(Assignment)
If a line in the records below holds the word "where", copy it.

[Saved entries]
:::::
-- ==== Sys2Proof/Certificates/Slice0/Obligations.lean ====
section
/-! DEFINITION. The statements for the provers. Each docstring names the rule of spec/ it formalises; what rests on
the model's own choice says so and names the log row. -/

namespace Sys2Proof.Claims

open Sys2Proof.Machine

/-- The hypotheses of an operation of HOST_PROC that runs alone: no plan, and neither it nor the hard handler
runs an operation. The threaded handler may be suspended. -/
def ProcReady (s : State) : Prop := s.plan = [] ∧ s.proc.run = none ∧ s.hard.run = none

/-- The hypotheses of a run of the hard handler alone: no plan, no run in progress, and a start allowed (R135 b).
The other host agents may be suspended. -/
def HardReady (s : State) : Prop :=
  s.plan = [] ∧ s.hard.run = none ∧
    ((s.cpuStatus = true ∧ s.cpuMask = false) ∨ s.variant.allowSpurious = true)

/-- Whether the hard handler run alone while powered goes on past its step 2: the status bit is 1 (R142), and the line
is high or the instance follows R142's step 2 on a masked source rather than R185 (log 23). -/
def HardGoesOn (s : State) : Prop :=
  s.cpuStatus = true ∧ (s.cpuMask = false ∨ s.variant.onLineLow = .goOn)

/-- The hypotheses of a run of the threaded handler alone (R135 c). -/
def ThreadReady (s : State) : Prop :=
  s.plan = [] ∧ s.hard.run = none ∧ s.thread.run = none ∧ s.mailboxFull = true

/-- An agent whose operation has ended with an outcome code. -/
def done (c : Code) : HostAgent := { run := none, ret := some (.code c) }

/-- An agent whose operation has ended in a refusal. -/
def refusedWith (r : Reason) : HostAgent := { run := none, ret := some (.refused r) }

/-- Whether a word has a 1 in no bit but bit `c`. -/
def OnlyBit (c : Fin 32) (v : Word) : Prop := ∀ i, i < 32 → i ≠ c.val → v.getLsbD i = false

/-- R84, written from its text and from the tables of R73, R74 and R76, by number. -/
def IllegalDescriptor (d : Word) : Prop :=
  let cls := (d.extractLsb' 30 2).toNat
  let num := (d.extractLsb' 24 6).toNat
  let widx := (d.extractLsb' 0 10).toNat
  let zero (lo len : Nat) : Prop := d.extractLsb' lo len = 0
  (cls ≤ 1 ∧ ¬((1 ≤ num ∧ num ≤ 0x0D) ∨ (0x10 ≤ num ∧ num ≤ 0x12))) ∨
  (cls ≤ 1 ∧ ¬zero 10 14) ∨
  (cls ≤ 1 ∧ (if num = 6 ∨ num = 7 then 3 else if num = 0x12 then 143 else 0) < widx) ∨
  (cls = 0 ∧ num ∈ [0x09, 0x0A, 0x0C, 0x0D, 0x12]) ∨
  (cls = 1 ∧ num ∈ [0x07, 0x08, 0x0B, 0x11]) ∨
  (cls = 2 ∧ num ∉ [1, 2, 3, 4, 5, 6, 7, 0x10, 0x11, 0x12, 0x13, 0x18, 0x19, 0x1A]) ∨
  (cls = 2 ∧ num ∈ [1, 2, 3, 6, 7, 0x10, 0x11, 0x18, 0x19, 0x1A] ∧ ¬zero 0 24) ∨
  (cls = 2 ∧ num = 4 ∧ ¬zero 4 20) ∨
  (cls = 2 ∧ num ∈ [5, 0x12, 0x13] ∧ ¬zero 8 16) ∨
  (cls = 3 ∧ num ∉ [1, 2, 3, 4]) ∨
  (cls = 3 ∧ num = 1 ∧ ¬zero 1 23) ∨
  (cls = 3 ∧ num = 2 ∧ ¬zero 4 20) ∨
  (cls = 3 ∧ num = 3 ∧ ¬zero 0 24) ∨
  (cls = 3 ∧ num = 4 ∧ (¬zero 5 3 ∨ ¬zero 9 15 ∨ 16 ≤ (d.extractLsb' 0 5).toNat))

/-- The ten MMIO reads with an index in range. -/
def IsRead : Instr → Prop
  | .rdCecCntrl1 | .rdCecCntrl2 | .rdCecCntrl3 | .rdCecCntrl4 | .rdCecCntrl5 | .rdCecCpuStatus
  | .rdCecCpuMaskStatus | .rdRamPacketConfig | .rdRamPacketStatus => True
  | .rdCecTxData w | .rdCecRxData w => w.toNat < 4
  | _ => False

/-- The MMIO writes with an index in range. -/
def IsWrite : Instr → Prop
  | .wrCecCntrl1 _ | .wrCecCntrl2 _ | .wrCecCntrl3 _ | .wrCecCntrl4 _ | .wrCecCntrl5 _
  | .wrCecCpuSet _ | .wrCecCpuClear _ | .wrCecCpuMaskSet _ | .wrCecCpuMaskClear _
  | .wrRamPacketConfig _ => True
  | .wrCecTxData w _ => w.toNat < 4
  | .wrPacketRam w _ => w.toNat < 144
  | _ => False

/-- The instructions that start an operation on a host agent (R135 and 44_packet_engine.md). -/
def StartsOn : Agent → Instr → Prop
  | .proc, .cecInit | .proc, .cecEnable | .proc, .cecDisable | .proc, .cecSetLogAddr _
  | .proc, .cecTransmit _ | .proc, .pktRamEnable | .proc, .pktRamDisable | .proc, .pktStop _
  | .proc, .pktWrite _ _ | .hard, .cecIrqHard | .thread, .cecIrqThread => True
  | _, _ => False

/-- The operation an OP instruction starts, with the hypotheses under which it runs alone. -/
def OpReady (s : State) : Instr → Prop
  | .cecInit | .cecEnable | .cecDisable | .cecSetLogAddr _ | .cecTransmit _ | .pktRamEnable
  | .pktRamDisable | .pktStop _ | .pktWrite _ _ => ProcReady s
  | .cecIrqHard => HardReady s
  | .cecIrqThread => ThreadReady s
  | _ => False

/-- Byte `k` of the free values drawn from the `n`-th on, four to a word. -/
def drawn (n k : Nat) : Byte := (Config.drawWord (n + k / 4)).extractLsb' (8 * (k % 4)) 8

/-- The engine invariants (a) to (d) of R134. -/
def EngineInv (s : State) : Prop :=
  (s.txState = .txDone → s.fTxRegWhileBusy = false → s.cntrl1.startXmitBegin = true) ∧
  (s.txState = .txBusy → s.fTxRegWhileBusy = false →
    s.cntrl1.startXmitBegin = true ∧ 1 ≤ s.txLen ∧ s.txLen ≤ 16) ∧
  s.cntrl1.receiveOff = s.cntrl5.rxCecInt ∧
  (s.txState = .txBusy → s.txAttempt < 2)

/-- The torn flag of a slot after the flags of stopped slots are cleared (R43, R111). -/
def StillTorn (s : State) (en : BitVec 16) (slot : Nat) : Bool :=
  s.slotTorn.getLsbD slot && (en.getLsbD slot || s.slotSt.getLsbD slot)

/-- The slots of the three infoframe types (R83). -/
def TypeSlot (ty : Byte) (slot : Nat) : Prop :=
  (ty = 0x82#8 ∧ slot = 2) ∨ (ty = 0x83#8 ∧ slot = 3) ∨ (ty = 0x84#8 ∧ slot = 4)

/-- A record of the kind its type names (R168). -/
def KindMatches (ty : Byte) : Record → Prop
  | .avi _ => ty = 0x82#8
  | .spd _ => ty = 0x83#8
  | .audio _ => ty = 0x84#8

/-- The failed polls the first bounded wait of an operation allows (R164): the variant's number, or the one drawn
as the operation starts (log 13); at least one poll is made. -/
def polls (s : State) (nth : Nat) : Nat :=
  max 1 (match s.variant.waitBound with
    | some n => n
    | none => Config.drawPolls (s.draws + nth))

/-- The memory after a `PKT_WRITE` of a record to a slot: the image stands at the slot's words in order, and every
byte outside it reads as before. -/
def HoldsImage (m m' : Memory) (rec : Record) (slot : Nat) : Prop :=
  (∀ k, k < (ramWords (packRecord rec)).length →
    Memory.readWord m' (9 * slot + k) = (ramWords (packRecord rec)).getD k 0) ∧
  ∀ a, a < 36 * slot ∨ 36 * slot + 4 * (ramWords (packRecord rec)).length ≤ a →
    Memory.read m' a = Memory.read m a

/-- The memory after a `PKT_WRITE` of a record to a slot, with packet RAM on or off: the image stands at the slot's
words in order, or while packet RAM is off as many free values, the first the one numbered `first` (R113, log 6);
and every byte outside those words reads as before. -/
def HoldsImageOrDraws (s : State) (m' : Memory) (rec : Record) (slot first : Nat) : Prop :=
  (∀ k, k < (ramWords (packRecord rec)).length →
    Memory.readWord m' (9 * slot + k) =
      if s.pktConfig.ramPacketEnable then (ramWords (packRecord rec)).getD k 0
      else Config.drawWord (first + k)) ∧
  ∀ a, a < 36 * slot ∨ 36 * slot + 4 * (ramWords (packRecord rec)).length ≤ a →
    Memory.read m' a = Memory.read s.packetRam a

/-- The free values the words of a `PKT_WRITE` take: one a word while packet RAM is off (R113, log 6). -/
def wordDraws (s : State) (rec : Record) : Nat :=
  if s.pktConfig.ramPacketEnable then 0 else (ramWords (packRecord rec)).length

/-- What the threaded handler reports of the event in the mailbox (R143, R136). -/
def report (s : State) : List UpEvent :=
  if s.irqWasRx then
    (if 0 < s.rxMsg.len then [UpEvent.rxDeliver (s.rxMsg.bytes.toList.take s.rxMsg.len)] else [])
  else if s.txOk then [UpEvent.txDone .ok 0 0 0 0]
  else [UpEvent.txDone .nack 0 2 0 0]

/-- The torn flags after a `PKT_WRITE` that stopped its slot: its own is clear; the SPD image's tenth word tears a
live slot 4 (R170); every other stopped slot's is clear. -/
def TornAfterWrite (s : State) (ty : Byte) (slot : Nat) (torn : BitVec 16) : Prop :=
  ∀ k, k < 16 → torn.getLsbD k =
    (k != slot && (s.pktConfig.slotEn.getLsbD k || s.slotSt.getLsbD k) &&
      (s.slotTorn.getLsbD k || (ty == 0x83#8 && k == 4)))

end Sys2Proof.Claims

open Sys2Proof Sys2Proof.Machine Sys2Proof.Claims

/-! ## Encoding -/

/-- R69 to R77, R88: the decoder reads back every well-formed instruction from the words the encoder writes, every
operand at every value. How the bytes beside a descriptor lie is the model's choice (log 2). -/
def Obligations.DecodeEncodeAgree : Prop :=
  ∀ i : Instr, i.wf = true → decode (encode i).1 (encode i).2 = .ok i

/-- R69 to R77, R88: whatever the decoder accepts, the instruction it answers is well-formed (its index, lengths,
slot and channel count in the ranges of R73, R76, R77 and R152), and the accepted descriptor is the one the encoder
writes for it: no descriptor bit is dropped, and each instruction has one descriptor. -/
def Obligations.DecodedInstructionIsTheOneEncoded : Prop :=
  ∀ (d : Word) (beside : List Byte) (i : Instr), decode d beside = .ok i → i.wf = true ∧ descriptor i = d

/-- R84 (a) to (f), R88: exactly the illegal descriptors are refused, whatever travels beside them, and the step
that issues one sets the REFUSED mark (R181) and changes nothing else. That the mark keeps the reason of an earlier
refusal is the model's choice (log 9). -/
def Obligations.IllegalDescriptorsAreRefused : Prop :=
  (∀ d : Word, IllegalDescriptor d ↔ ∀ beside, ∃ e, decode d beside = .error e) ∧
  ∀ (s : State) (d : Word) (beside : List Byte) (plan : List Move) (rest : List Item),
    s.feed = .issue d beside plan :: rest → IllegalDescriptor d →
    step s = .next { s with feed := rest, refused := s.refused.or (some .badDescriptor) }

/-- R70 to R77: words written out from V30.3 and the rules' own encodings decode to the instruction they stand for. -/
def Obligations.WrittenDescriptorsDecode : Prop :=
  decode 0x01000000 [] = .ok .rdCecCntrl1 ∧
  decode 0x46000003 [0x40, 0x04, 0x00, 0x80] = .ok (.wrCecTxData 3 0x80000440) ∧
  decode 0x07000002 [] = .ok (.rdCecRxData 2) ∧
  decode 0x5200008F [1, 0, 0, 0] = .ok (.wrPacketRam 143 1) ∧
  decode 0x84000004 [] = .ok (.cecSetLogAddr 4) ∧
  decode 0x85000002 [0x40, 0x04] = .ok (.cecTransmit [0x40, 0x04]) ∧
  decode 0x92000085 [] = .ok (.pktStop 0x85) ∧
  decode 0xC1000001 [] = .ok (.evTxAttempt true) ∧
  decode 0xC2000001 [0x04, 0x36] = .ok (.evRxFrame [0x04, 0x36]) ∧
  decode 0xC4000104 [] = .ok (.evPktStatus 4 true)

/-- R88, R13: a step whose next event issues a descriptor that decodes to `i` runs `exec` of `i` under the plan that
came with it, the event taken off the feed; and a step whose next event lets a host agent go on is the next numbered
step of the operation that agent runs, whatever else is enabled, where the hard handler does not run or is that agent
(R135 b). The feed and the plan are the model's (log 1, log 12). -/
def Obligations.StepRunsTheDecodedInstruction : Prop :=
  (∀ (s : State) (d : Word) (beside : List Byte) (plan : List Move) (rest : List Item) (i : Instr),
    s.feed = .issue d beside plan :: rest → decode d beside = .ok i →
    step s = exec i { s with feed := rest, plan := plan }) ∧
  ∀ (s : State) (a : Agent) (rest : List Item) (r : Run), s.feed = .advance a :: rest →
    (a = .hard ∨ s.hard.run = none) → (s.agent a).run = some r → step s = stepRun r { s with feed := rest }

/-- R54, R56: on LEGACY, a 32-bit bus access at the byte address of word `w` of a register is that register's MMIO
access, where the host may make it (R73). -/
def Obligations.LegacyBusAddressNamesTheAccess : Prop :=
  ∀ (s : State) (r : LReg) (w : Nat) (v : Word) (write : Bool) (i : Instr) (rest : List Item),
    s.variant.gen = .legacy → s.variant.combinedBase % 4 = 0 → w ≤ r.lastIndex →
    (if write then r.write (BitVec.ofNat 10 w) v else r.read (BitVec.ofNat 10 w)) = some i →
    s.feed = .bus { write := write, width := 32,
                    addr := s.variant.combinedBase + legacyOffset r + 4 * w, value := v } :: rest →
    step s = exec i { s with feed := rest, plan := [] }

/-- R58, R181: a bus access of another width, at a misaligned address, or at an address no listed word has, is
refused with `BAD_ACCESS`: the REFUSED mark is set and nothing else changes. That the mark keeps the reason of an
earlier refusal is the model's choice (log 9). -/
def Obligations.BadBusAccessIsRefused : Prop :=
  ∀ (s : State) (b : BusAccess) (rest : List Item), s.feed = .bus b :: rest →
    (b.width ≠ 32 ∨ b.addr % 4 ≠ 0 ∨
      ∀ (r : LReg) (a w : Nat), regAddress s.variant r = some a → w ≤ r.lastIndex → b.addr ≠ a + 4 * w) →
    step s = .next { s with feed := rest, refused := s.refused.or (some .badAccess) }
:::::
(Answer to the problem)
step of the operation that agent runs, whatever else is enabled, where the hard handler does not run or is that agent
access, where the host may make it (R73). -/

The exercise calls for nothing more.